▶ [YOUR ASSIGNMENT] Set down word for word each line from the start of the listing through the line that contains "otherwise, for every", both included.

▶ [DATA RECORDS]
/-- R116 (with R110 and R111): PACK sets WCNT to ceil(8·BLEN/11) and bit t of W[j], most significant first, to bit 11j+t
of the bitstream of CB[0..BLEN-1], 0 past its end; nothing else changes. -/
def Obligations.PackRegroupsTheByteBits : Prop :=
  ∀ s : State, s.errcode = 0 → s.blen.toNat ≤ 16 → ∃ t, exec .pack s = .next t ∧
    t = { s with w := t.w, wcnt := t.wcnt } ∧ t.wcnt.toNat = (8 * s.blen.toNat + 10) / 11 ∧
    ∀ (j : Fin 12) (b : Fin 11), t.w[j].getMsbD b =
      (decide (11 * j.val + b.val < 8 * s.blen.toNat) &&
        (s.cb.toList.getD ((11 * j.val + b.val) / 8) 0).getMsbD ((11 * j.val + b.val) % 8))

/-- R117 (with R110 and R112): UNPACK sets BLEN to floor(11·WCNT/8) and bit t of CB[p], most significant first, to bit
8p+t of the bitstream of W[0..WCNT-1] for p < BLEN, and the other bytes to 0; nothing else changes. -/
def Obligations.UnpackRegroupsTheWordBits : Prop :=
  ∀ s : State, s.errcode = 0 → s.wcnt.toNat ≤ 12 → ∃ t, exec .unpack s = .next t ∧
    t = { s with cb := t.cb, blen := t.blen } ∧ t.blen.toNat = 11 * s.wcnt.toNat / 8 ∧
    ∀ (p : Fin 16) (b : Fin 8), t.cb[p].getMsbD b =
      (decide (p.val < 11 * s.wcnt.toNat / 8) &&
        (s.w.toList.getD ((8 * p.val + b.val) / 11) 0).getMsbD ((8 * p.val + b.val) % 11))

/-- R118: bytes to words and back is exact when the fill is less than 8 bits and adds one 0x00 byte otherwise, for every
length; in the buffers that is the two lists of lengths the rule gives. -/
def Obligations.UnpackAfterPackRestoresTheBytes : Prop :=
  (∀ b : List Byte, unpack (pack b) =
    if 11 * ((8 * b.length + 10) / 11) - 8 * b.length < 8 then b else b ++ [0]) ∧
  (∀ s : State, s.errcode = 0 → s.blen.toNat ≤ 16 → ∃ u v, exec .pack s = .next u ∧ exec .unpack u = .next v ∧
    (∀ p : Fin 16, p.val < s.blen.toNat → v.cb[p] = s.cb[p]) ∧
    (∀ p : Fin 16, s.blen.toNat ≤ p.val → v.cb[p] = 0) ∧
    (s.blen.toNat ∈ [0, 1, 2, 4, 5, 6, 8, 9, 11, 12, 13, 15, 16] → v.blen = s.blen) ∧
    (s.blen.toNat ∈ [3, 7, 10, 14] → v.blen = s.blen + 1))

/-- R119: words to bytes and back gives the same number of words, equal but for the low d = 11w mod 8 bits of the last one,
which come back as 0, for every number of words; in the buffers for twelve words these are W[11][3:0]. -/
def Obligations.PackAfterUnpackRestoresTheWords : Prop :=
  (∀ x : List WordIdx, (pack (unpack x)).length = x.length ∧
    (∀ j, j + 1 < x.length → (pack (unpack x)).getD j 0 = x.getD j 0) ∧
    (∀ j, j + 1 = x.length → ∀ b < 11,
      ((pack (unpack x)).getD j 0).getLsbD b = (decide (11 * x.length % 8 ≤ b) && (x.getD j 0).getLsbD b))) ∧
  (∀ s : State, s.errcode = 0 → s.wcnt = 12 → ∃ u v, exec .unpack s = .next u ∧ exec .pack u = .next v ∧
    v.wcnt = 12 ∧ (∀ j : Fin 12, j ≠ 11 → v.w[j] = s.w[j]) ∧ v.w[11] = s.w[11] &&& 0x7F0)

/-! ## The share-index field (41_sharecoder.md) -/

/-- R131: EMBED i overwrites the index field of W[11] with i; an index outside 1 to 15 is a BadParameterError, then a word count
other than 12 a MalformedWordError. -/
def Obligations.EmbedOverwritesTheIndexField : Prop :=
  ∀ (s : State) (i : Byte), s.errcode = 0 →
    (1 ≤ i.toNat → i.toNat ≤ 15 → s.wcnt = 12 →
      exec (.embed i) s = .next { s with w := s.w.set 11 ((s.w[11] &&& 0x7F0#11) ||| i.setWidth 11) }) ∧
    (i.toNat = 0 ∨ 15 < i.toNat →
      exec (.embed i) s = .next { s with errcode := 0x11, errinfo := 0x00000018#32 ||| (i.setWidth 32 <<< 8) }) ∧
    (1 ≤ i.toNat → i.toNat ≤ 15 → s.wcnt ≠ 12 →
      exec (.embed i) s = .next { s with errcode := 0x04, errinfo := 0x00000018#32 ||| (i.setWidth 32 <<< 8) })

/-- R132: EXTRACT puts W[11][3:0] into IDXR and clears it in the buffer, whatever its value; it needs twelve words. -/
def Obligations.ExtractReadsAndClearsTheIndexField : Prop :=
  ∀ s : State, s.errcode = 0 →
    (s.wcnt = 12 →
      exec .extract s = .next { s with idxr := s.w[11].setWidth 4, w := s.w.set 11 (s.w[11] &&& 0x7F0#11) }) ∧
    (s.wcnt ≠ 12 → exec .extract s = .next { s with errcode := 0x04, errinfo := 0x00000019 })

/-- R133: EMBED i then EXTRACT leaves IDXR = i and W as before the EMBED except that W[11][3:0] = 0, and the word buffers
after the two commands differ only in W[11][3:0]. -/
def Obligations.ExtractAfterEmbedReturnsTheIndex : Prop :=
  ∀ (s : State) (i : Byte), s.errcode = 0 → s.wcnt = 12 → 1 ≤ i.toNat → i.toNat ≤ 15 →
    ∃ u v, exec (.embed i) s = .next u ∧ exec .extract u = .next v ∧ v.idxr.toNat = i.toNat ∧
      v = { s with idxr := v.idxr, w := v.w } ∧
      (∀ j : Fin 12, j ≠ 11 → v.w[j] = s.w[j] ∧ v.w[j] = u.w[j]) ∧
      (∀ b, 4 ≤ b → v.w[11].getLsbD b = s.w[11].getLsbD b ∧ v.w[11].getLsbD b = u.w[11].getLsbD b) ∧
      (∀ b, b < 4 → v.w[11].getLsbD b = false)

/-- R134: with twelve words, UNPACK gives the same CB and BLEN before EMBED, after EMBED i, and after EXTRACT. -/
def Obligations.PayloadDoesNotDependOnTheIndexField : Prop :=
  ∀ (s u e x : State) (i : Byte), s.errcode = 0 → s.wcnt = 12 → exec .unpack s = .next u →
    1 ≤ i.toNat → i.toNat ≤ 15 → exec (.embed i) s = .next e → exec .extract s = .next x →
    ∃ u' u'', exec .unpack e = .next u' ∧ exec .unpack x = .next u'' ∧
      u'.cb = u.cb ∧ u'.blen = u.blen ∧ u''.cb = u.cb ∧ u''.blen = u.blen

/-! ## GF(256) (42_field.md) -/

/-- R150: FADD puts GFA ^ GFB into GFR and changes nothing else. -/
def Obligations.FaddAddsTheOperands : Prop :=
  ∀ s : State, s.errcode = 0 → exec .fadd s = .next { s with gfr := s.gfa ^^^ s.gfb }

/-- R151 and R143: FMUL puts `gfmul` of GFA and GFB into GFR and changes nothing else, and that byte is the product of the two
polynomials reduced modulo POLY (bytes read as R140 says): POLY divides the difference of the product and the result. -/
def Obligations.FmulMultipliesModuloPoly : Prop :=
  ∀ s : State, s.errcode = 0 →
    exec .fmul s = .next { s with gfr := gfmul s.poly s.gfa s.gfb } ∧
    (s.poly.getLsbD 8 = true →
      ∀ fa fb fr fm : Polynomial (ZMod 2), StandsFor s.gfa fa → StandsFor s.gfb fb →
        StandsFor (gfmul s.poly s.gfa s.gfb) fr → StandsFor s.poly fm → fm ∣ fa * fb - fr)

/-- FINV puts into GFR the unique byte whose product with GFA is 1, for every legal POLY, and changes nothing else; for
GFA = 0 it raises BadParameterError and GFR keeps its value (R144, R152). -/
def Obligations.FinvGivesTheUniqueInverse : Prop :=
  ∀ s : State, s.errcode = 0 →
    (s.gfa ≠ 0 → LegalPoly s.poly → ∃ t, exec .finv s = .next t ∧ t = { s with gfr := t.gfr } ∧
      ∀ b, gfmul s.poly s.gfa b = 0x01 ↔ b = t.gfr) ∧
    (s.gfa ≠ 0 → exec .finv s = .next { s with gfr := gfpow s.poly s.gfa 254 }) ∧
    (s.gfa = 0 → exec .finv s = .next { s with errcode := 0x11, errinfo := 0x00000022 })

/-- R141: the legal values of POLY are exactly the 9-bit values with bit 8 set that stand for an irreducible polynomial over
GF(2), and there are exactly 30 of them. -/
def Obligations.LegalPolysAreTheIrreducibleOnes : Prop :=
  (∀ p : BitVec 9, LegalPoly p ↔ p.getLsbD 8 = true ∧ ∃ f, StandsFor p f ∧ Irreducible f) ∧
  Config.legalPolys.Nodup ∧ Config.legalPolys.length = 30

/-- R147: for every legal POLY the bytes with `gfadd` and `gfmul` form a field, law by law as the rule lists them. -/
def Obligations.BytesFormAField : Prop :=
  ∀ poly : BitVec 9, LegalPoly poly → ∀ a b c : Byte,
    gfadd a b = gfadd b a ∧ gfadd (gfadd a b) c = gfadd a (gfadd b c) ∧
    gfmul poly a b = gfmul poly b a ∧ gfmul poly (gfmul poly a b) c = gfmul poly a (gfmul poly b c) ∧
    gfmul poly a (gfadd b c) = gfadd (gfmul poly a b) (gfmul poly a c) ∧
    gfadd a 0 = a ∧ gfadd a a = 0 ∧ gfmul poly a 1 = a ∧ gfmul poly a 0 = 0 ∧
    (gfmul poly a b = 0 → a = 0 ∨ b = 0) ∧
    (a ≠ 0 → gfmul poly a (gfinv poly a) = 1 ∧ gfinv poly (gfinv poly a) = a ∧ gfpow poly a 255 = 1)

/-- R145: the value `polyeval` computes is the exclusive or of the coefficients times the powers of x. -/
def Obligations.PolyevalIsTheSumOfPowers : Prop :=
  ∀ (poly : BitVec 9) (c : List Byte) (x : Byte), poly.getLsbD 8 = true →
    polyeval poly c x =
      ((List.range c.length).map fun j => gfmul poly (c.getD j 0) (gfpow poly x j)).foldl (fun acc y => acc ^^^ y) 0

/-! ## Shamir split and combine (43_shamir.md) -/

/-- R163 (with R161 and R162): a legal SPLIT t, n draws 16(t-1) bytes r, the laid out ones first; slot k < n becomes valid with
index k+1 and, at byte p, the value at k+1 of the polynomial with constant term SEC[p] and coefficients r[(t-1)p ..]; the
other slots are cleared and nothing else changes. Parameters outside 2 ≤ t ≤ n ≤ NSLOT raise BadParameterError. The queue of laid
out bytes and the counter are the model's form of the random source (log entry 3). -/
def Obligations.SplitFillsTheSlots : Prop :=
  ∀ (s : State) (t n : Byte), s.errcode = 0 →
    (2 ≤ t.toNat → t.toNat ≤ n.toNat → n.toNat ≤ s.nslot → s.CanDraw (16 * (t.toNat - 1)) →
      ∃ (r : List Byte) (u : State), r.length = 16 * (t.toNat - 1) ∧
        r.take s.rngQueue.length = s.rngQueue.take r.length ∧
        exec (.split t n) s = .next u ∧
        u = { s with sh := u.sh, rngQueue := s.rngQueue.drop (16 * (t.toNat - 1)),
                     rngDrawn := s.rngDrawn + 16 * (t.toNat - 1) } ∧
        u.nslot = s.nslot ∧
        (∀ k, k < n.toNat → (u.slot k).valid = true ∧ (u.slot k).idx.toNat = k + 1 ∧
          ∀ p : Fin 16, (u.slot k).pay[p] =
            polyeval s.poly (s.sec[p] :: (List.range (t.toNat - 1)).map fun m => r.getD ((t.toNat - 1) * p.val + m) 0)
              (BitVec.ofNat 8 (k + 1))) ∧
        (∀ k, n.toNat ≤ k → (u.slot k).valid = false ∧ (u.slot k).idx = 0 ∧
          ∀ p : Fin 16, (u.slot k).pay[p] = 0)) ∧
    (¬ (2 ≤ t.toNat ∧ t.toNat ≤ n.toNat ∧ n.toNat ≤ s.nslot) →
      exec (.split t n) s =
        .next { s with errcode := 0x11, errinfo := 0x00000028#32 ||| (t.setWidth 32 <<< 8) ||| (n.setWidth 32 <<< 16) })

/-- R165: COMBINE t checks, in this order, t, a valid slot of index 0, two valid slots of one index, fewer than t valid slots;
if none of these holds, SEC becomes, lane by lane, the exclusive or over all K valid slots of the payload byte times the
Lagrange weight of rule R146, and nothing else changes. -/
def Obligations.CombineInterpolatesAllValidSlots : Prop :=
  ∀ (s : State) (t : Byte), s.errcode = 0 → ∀ sel xs, sel = s.sh.filter (fun x => x.valid) → xs = sel.map (fun x => x.idx) →
    (¬ (2 ≤ t.toNat ∧ t.toNat ≤ s.nslot) →
      exec (.combine t) s = .next { s with errcode := 0x11, errinfo := 0x00000029#32 ||| (t.setWidth 32 <<< 8) }) ∧
    (2 ≤ t.toNat → t.toNat ≤ s.nslot →
      (0 ∈ xs →
        exec (.combine t) s = .next { s with errcode := 0x11, errinfo := 0x00000029#32 ||| (t.setWidth 32 <<< 8) }) ∧
      (0 ∉ xs → ¬ xs.Nodup →
        exec (.combine t) s = .next { s with errcode := 0x08, errinfo := 0x00000029#32 ||| (t.setWidth 32 <<< 8) }) ∧
      (0 ∉ xs → xs.Nodup → xs.length < t.toNat →
        exec (.combine t) s = .next { s with errcode := 0x07, errinfo := 0x00000029#32 ||| (t.setWidth 32 <<< 8) }) ∧
      (0 ∉ xs → xs.Nodup → t.toNat ≤ xs.length →
        ∃ u, exec (.combine t) s = .next u ∧ u = { s with sec := u.sec } ∧
          ∀ p : Fin 16, u.sec[p] =
            ((List.range xs.length).map fun j =>
              gfmul s.poly (sel.getD j Slot.empty).pay[p]
                (((List.range xs.length).filter (fun m => m != j)).foldl
                  (fun acc m => gfmul s.poly acc
                    (gfmul s.poly (xs.getD m 0) (gfinv s.poly (xs.getD m 0 ^^^ xs.getD j 0)))) 0x01)).foldl
              (fun acc y => acc ^^^ y) 0))

/-- The slot numbers and their order do not affect COMBINE (corner case of R165): permuting the slot file changes neither the
error nor the recovered chunk. -/
def Obligations.CombineIgnoresTheSlotOrder : Prop :=
  ∀ (s u : State) (sh' : List Slot) (t : Byte), s.poly.getLsbD 8 = true → s.errcode = 0 → sh'.Perm s.sh →
    exec (.combine t) s = .next u → exec (.combine t) { s with sh := sh' } = .next { u with sh := sh' }

/-- R167: after a successful SPLIT t, n of a chunk, with any draws, and with the valid bits of any slots cleared so that at least
t stay valid, COMBINE t succeeds and recovers the chunk, whatever SEC held by then. -/
def Obligations.CombineAfterSplitRecoversTheChunk : Prop :=
  ∀ (s u v : State) (t n : Byte), LegalPoly s.poly → LegalNslot s.nslot → s.errcode = 0 →
    exec (.split t n) s = .next u → u.errcode = 0 →
    v = { u with sh := v.sh, sec := v.sec } → v.nslot = u.nslot →
    (∀ k, v.slot k = u.slot k ∨ v.slot k = { u.slot k with valid := false }) →
    t.toNat ≤ (v.sh.filter (fun x => x.valid)).length →
      exec (.combine t) v = .next { v with sec := s.sec }

/-- R168: exactly t-1 valid slots of pairwise different non-zero indices give InsufficientSharesError; two valid slots of equal
non-zero index, with no valid slot of index 0, give DuplicateIndexError, whatever their payloads and for every legal t. -/
def Obligations.TooFewOrEqualSharesAreRefused : Prop :=
  ∀ (s : State) (t : Byte), s.errcode = 0 → 2 ≤ t.toNat → t.toNat ≤ s.nslot →
    (((s.sh.filter (fun x => x.valid)).map (fun x => x.idx)).Nodup →
      (∀ x ∈ s.sh, x.valid = true → x.idx ≠ 0) → (s.sh.filter (fun x => x.valid)).length = t.toNat - 1 →
      exec (.combine t) s = .next { s with errcode := 0x07, errinfo := encode (.combine t) }) ∧
    (∀ j k, j < k → k < s.nslot → (s.slot j).valid = true → (s.slot k).valid = true → (s.slot j).idx = (s.slot k).idx →
      (∀ x ∈ s.sh, x.valid = true → x.idx ≠ 0) →
      exec (.combine t) s = .next { s with errcode := 0x08, errinfo := encode (.combine t) })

▶ [SOLUTION FOR THIS EXERCISE]
/-- R116 (with R110 and R111): PACK sets WCNT to ceil(8·BLEN/11) and bit t of W[j], most significant first, to bit 11j+t
of the bitstream of CB[0..BLEN-1], 0 past its end; nothing else changes. -/
def Obligations.PackRegroupsTheByteBits : Prop :=
  ∀ s : State, s.errcode = 0 → s.blen.toNat ≤ 16 → ∃ t, exec .pack s = .next t ∧
    t = { s with w := t.w, wcnt := t.wcnt } ∧ t.wcnt.toNat = (8 * s.blen.toNat + 10) / 11 ∧
    ∀ (j : Fin 12) (b : Fin 11), t.w[j].getMsbD b =
      (decide (11 * j.val + b.val < 8 * s.blen.toNat) &&
        (s.cb.toList.getD ((11 * j.val + b.val) / 8) 0).getMsbD ((11 * j.val + b.val) % 8))

/-- R117 (with R110 and R112): UNPACK sets BLEN to floor(11·WCNT/8) and bit t of CB[p], most significant first, to bit
8p+t of the bitstream of W[0..WCNT-1] for p < BLEN, and the other bytes to 0; nothing else changes. -/
def Obligations.UnpackRegroupsTheWordBits : Prop :=
  ∀ s : State, s.errcode = 0 → s.wcnt.toNat ≤ 12 → ∃ t, exec .unpack s = .next t ∧
    t = { s with cb := t.cb, blen := t.blen } ∧ t.blen.toNat = 11 * s.wcnt.toNat / 8 ∧
    ∀ (p : Fin 16) (b : Fin 8), t.cb[p].getMsbD b =
      (decide (p.val < 11 * s.wcnt.toNat / 8) &&
        (s.w.toList.getD ((8 * p.val + b.val) / 11) 0).getMsbD ((8 * p.val + b.val) % 11))

/-- R118: bytes to words and back is exact when the fill is less than 8 bits and adds one 0x00 byte otherwise, for every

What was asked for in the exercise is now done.